▶ **What is required**: In these records, how many lines contain "value"? Please reply with the number only.

##### Data

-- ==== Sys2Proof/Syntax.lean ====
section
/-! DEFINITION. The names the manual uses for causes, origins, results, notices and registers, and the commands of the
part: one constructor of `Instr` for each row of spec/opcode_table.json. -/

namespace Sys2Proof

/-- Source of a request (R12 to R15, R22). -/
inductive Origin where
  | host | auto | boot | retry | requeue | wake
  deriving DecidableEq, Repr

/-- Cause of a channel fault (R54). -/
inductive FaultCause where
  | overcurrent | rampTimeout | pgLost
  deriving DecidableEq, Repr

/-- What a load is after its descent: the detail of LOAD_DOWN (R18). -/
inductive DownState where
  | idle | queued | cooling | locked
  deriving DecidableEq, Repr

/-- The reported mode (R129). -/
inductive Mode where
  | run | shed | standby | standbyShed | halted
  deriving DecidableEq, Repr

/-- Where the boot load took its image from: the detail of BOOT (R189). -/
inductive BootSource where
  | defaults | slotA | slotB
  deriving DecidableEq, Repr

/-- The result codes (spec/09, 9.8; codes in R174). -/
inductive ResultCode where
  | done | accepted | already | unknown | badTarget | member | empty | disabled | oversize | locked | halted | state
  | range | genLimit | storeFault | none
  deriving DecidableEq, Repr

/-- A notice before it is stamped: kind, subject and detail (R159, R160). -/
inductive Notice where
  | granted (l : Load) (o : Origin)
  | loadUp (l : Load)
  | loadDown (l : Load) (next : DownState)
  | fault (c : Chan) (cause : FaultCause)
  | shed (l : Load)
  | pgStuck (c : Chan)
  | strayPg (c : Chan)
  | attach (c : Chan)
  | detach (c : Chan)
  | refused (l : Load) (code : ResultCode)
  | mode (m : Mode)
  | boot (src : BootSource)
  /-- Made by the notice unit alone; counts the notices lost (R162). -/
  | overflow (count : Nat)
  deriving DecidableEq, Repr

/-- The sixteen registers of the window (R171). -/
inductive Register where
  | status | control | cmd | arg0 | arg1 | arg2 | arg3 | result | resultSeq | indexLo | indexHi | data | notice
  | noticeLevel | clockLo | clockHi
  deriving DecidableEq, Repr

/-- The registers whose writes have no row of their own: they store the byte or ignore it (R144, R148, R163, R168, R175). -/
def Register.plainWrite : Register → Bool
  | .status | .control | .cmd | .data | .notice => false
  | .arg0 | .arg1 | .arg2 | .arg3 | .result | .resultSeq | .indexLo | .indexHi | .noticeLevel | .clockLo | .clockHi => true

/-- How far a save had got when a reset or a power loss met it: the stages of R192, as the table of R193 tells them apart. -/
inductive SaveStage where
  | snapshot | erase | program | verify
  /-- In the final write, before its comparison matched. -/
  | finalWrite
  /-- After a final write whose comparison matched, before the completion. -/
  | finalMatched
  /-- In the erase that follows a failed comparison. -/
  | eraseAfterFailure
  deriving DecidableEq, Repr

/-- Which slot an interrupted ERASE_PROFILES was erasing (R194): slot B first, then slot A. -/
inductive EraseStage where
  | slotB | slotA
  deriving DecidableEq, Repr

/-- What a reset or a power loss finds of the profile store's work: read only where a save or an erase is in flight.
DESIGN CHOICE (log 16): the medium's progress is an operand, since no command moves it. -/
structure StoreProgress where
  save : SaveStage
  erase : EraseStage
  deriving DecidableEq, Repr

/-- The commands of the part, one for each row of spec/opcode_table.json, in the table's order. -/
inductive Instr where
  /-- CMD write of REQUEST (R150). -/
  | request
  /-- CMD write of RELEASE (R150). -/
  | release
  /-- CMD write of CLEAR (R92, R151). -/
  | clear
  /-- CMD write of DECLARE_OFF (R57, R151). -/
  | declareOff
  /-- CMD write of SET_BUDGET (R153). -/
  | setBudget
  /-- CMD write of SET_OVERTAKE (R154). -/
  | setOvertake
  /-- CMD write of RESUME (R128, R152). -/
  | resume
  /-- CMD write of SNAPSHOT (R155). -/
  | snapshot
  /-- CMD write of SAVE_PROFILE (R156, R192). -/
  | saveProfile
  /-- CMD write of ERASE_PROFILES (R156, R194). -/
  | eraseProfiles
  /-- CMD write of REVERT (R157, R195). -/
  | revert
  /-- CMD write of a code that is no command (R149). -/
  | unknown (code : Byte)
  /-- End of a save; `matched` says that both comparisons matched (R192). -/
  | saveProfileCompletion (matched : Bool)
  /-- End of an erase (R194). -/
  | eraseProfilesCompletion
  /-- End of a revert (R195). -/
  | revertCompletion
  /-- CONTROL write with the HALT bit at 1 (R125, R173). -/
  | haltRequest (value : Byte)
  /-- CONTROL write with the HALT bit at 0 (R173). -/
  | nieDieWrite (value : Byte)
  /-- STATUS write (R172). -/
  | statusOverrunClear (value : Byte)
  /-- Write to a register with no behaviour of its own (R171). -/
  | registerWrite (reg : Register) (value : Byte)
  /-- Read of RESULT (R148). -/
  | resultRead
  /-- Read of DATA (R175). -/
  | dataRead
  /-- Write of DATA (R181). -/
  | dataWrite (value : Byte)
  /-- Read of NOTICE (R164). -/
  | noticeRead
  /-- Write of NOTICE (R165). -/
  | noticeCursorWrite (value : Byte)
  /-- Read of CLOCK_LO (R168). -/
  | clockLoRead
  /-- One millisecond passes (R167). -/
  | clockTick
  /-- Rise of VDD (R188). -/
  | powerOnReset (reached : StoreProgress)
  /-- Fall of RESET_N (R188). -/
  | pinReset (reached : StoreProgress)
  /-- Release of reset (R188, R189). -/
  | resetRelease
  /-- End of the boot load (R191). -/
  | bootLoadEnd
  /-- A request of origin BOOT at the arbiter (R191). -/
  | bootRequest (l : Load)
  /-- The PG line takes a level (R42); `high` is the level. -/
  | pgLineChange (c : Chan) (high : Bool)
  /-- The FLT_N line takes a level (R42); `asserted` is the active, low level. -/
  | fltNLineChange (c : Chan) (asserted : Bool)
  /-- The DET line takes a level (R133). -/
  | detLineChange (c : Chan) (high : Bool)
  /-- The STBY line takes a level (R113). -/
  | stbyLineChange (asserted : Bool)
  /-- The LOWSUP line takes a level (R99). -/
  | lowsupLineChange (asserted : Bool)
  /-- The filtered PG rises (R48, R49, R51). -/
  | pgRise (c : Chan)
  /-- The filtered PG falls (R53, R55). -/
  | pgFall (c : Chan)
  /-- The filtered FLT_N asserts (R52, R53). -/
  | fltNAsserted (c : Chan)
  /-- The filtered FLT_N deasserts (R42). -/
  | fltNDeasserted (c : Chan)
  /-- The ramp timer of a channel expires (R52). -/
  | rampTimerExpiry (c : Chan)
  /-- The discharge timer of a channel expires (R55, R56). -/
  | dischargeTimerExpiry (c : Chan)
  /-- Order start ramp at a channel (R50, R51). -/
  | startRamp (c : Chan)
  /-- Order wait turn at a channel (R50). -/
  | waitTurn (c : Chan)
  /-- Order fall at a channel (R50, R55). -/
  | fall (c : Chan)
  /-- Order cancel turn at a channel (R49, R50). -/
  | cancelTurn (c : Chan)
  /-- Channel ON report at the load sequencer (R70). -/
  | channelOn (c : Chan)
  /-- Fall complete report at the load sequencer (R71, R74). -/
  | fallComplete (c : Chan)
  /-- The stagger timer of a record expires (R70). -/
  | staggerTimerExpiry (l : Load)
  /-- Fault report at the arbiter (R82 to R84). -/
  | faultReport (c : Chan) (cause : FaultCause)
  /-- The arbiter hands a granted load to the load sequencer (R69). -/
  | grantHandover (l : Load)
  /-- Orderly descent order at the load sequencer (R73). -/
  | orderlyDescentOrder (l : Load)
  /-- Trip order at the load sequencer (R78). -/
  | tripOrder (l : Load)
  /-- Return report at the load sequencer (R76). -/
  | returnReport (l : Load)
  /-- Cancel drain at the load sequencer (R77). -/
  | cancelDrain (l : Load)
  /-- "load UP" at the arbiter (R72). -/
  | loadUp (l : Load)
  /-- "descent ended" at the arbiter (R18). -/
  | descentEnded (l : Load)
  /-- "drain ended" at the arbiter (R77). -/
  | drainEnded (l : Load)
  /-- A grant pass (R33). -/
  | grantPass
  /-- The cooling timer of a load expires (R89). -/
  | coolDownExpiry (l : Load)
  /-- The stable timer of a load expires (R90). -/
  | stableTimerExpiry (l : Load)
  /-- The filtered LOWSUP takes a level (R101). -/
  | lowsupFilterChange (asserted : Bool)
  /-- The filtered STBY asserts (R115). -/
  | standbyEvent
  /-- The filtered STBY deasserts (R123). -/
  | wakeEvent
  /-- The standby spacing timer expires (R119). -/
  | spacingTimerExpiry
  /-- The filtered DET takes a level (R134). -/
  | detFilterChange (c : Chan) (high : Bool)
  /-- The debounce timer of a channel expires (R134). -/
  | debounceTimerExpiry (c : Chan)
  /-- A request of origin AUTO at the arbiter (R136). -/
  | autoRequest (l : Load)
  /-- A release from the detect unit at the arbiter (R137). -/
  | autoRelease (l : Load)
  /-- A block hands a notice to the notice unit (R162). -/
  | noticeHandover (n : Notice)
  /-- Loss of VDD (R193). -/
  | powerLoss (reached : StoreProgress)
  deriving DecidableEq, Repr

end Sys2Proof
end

##########
##### Data

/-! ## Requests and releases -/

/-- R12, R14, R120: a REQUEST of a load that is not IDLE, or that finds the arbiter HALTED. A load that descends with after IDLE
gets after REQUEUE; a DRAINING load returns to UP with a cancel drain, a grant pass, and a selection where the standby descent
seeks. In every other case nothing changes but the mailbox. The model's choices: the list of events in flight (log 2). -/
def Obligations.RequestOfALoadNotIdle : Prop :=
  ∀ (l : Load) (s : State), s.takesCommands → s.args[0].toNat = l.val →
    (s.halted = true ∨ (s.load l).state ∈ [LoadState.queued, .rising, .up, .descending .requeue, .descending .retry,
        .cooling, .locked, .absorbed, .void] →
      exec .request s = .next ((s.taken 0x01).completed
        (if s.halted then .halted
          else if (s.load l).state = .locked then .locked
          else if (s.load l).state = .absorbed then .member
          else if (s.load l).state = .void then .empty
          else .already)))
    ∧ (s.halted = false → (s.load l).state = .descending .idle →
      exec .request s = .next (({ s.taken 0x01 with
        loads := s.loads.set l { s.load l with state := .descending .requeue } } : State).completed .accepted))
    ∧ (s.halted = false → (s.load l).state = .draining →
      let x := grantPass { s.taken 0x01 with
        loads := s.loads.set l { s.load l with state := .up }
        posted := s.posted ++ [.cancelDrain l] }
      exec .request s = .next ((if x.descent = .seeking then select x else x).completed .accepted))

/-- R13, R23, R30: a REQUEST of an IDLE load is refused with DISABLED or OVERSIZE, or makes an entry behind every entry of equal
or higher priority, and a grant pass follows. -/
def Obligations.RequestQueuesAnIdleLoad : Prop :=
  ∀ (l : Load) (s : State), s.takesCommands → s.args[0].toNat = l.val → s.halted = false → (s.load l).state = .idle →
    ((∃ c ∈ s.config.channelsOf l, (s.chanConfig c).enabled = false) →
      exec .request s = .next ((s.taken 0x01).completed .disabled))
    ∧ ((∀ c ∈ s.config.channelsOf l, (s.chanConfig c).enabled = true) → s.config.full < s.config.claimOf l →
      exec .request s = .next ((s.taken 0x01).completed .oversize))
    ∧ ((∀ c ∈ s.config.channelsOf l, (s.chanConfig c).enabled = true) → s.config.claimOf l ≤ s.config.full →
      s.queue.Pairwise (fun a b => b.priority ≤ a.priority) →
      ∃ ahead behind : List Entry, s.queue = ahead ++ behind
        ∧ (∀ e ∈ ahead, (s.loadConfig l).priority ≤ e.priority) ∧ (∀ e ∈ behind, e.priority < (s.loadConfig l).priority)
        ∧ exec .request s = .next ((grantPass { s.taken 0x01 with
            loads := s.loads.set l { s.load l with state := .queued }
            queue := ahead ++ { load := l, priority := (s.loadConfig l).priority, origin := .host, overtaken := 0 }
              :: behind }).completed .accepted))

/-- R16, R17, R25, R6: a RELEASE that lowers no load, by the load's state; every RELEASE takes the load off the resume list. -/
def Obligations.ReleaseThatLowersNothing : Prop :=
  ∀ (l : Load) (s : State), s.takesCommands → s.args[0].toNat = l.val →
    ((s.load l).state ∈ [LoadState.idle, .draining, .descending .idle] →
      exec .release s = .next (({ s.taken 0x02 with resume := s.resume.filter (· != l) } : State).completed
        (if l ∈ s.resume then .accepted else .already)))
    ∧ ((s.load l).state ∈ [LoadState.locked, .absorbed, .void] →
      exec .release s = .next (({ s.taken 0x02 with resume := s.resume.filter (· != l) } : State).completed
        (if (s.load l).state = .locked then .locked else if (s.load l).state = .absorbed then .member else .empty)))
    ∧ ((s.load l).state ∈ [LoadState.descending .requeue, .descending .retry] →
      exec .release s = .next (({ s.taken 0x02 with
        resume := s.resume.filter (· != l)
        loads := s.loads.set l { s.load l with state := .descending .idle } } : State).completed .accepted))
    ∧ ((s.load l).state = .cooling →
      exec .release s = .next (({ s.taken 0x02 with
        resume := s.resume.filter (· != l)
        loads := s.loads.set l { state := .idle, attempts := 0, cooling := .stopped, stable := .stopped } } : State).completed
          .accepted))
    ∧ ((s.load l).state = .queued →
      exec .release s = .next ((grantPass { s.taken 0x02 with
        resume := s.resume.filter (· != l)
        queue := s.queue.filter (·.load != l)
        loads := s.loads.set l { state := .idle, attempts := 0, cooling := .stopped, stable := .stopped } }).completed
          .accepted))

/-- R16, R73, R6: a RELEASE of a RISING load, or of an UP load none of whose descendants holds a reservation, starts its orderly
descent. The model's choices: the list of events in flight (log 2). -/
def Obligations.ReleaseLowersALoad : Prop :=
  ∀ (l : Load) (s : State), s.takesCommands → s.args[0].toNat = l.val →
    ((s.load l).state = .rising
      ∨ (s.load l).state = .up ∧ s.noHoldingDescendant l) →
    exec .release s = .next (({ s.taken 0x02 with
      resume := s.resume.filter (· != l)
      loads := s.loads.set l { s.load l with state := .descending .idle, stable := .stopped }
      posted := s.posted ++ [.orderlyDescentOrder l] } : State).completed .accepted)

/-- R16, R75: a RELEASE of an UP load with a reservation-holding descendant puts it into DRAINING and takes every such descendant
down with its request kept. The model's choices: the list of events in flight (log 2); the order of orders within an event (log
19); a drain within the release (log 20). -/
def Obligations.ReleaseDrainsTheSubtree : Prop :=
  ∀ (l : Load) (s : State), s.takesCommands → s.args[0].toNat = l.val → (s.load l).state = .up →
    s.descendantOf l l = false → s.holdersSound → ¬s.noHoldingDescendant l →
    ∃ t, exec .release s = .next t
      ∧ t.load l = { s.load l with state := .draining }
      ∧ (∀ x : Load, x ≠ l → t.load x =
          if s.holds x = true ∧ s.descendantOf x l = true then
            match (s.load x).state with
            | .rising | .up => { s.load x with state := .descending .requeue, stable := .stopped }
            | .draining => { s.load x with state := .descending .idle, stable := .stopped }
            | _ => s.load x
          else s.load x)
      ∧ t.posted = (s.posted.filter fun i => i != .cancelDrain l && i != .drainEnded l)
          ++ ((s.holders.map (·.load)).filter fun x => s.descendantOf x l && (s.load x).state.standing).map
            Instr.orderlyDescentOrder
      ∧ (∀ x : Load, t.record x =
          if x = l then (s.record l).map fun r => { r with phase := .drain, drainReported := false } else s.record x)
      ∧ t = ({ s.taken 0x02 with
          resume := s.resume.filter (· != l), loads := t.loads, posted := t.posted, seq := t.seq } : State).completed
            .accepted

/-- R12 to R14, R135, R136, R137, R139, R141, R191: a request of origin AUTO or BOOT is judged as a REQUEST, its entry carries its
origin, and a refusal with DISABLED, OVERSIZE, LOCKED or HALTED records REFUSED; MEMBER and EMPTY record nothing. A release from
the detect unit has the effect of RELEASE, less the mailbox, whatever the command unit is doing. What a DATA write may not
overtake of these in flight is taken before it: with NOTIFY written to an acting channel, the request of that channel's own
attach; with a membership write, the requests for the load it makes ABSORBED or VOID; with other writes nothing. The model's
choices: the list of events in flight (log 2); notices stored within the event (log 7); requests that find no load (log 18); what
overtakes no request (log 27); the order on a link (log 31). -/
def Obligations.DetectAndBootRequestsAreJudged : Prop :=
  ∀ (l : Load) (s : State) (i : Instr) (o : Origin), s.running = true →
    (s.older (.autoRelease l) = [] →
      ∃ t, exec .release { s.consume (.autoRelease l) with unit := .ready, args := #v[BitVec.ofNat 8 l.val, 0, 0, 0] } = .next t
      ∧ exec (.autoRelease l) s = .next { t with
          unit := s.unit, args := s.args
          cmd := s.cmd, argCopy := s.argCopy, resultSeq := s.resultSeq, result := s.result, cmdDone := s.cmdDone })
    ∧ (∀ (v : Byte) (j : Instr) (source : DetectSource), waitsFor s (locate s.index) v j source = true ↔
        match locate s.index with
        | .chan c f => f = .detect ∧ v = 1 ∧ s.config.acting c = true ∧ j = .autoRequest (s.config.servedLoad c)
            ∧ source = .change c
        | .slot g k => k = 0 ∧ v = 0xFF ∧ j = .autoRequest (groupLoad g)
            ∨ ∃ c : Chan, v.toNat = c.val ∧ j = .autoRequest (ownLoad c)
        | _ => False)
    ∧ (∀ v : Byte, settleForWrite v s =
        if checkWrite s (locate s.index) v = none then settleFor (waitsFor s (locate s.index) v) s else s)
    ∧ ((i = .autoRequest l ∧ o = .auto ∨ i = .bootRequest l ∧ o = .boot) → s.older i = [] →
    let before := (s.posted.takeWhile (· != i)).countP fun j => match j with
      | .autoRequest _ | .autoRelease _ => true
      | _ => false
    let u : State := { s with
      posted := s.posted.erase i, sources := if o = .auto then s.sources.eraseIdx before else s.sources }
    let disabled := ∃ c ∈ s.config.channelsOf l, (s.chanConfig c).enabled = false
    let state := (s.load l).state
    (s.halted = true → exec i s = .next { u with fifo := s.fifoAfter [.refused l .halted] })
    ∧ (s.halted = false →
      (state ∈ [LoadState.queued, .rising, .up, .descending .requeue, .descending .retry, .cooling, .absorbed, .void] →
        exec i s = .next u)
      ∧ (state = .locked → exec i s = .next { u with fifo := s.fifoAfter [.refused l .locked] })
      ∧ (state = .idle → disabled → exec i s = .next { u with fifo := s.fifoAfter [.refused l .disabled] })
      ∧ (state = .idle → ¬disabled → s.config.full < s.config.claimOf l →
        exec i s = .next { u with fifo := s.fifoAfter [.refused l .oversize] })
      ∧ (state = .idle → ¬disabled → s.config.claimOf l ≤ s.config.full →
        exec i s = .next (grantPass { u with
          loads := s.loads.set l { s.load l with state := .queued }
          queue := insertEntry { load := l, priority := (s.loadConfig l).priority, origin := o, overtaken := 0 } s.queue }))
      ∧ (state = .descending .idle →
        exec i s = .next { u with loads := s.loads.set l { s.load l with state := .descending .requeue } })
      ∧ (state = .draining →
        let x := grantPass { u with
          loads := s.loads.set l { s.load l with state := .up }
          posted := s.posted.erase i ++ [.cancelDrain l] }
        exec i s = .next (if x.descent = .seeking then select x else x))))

##########
##### Data

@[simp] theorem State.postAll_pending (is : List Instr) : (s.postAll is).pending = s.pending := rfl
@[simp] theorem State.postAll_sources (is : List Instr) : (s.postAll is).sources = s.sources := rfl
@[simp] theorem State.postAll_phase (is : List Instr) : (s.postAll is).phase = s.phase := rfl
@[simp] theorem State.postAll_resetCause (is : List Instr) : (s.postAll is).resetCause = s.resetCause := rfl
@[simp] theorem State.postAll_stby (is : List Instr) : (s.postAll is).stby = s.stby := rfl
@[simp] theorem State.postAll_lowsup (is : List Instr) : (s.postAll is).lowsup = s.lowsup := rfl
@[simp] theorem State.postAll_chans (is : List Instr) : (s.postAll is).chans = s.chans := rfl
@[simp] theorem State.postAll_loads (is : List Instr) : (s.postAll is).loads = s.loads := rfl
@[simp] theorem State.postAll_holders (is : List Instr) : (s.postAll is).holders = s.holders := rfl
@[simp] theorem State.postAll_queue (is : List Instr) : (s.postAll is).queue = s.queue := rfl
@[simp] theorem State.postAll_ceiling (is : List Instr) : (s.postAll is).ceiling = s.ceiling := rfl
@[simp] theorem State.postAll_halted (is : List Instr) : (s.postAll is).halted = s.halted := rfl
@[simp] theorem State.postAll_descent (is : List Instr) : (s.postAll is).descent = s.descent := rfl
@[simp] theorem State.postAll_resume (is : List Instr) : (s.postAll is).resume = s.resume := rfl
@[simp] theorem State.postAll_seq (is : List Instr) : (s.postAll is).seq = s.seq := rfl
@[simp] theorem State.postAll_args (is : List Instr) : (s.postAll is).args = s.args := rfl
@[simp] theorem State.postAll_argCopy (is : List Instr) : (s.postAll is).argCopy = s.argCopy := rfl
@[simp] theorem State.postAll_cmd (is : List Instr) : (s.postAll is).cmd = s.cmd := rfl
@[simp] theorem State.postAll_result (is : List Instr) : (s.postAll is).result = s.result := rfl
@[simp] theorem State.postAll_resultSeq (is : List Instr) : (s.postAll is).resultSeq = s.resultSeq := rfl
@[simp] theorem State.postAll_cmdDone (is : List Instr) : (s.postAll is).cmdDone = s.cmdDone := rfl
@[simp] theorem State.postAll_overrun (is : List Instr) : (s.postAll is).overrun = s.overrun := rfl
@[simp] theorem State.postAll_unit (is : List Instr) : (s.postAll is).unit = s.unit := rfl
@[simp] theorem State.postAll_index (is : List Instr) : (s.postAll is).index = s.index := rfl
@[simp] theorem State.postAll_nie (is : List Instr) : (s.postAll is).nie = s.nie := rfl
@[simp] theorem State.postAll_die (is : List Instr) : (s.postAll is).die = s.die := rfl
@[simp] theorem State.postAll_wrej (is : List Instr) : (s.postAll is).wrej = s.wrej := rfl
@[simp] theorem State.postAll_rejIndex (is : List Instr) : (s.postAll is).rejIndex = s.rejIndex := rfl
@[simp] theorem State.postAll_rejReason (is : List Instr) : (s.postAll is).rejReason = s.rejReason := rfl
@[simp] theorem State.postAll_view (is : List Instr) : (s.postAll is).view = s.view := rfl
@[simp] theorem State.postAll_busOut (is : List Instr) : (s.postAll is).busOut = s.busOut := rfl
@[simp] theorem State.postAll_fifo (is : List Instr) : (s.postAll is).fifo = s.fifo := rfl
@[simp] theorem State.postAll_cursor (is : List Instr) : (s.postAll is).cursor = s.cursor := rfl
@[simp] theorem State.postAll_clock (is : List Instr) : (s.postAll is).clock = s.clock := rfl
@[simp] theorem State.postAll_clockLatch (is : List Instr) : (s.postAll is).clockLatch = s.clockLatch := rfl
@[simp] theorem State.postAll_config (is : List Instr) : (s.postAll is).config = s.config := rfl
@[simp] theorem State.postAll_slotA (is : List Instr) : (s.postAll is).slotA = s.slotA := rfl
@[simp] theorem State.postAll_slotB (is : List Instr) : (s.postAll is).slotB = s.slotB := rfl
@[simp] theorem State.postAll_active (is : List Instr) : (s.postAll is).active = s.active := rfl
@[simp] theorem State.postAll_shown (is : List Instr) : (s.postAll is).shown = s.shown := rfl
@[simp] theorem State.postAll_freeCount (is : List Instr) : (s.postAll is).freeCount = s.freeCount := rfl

##########

▶ **Output of the task**: 6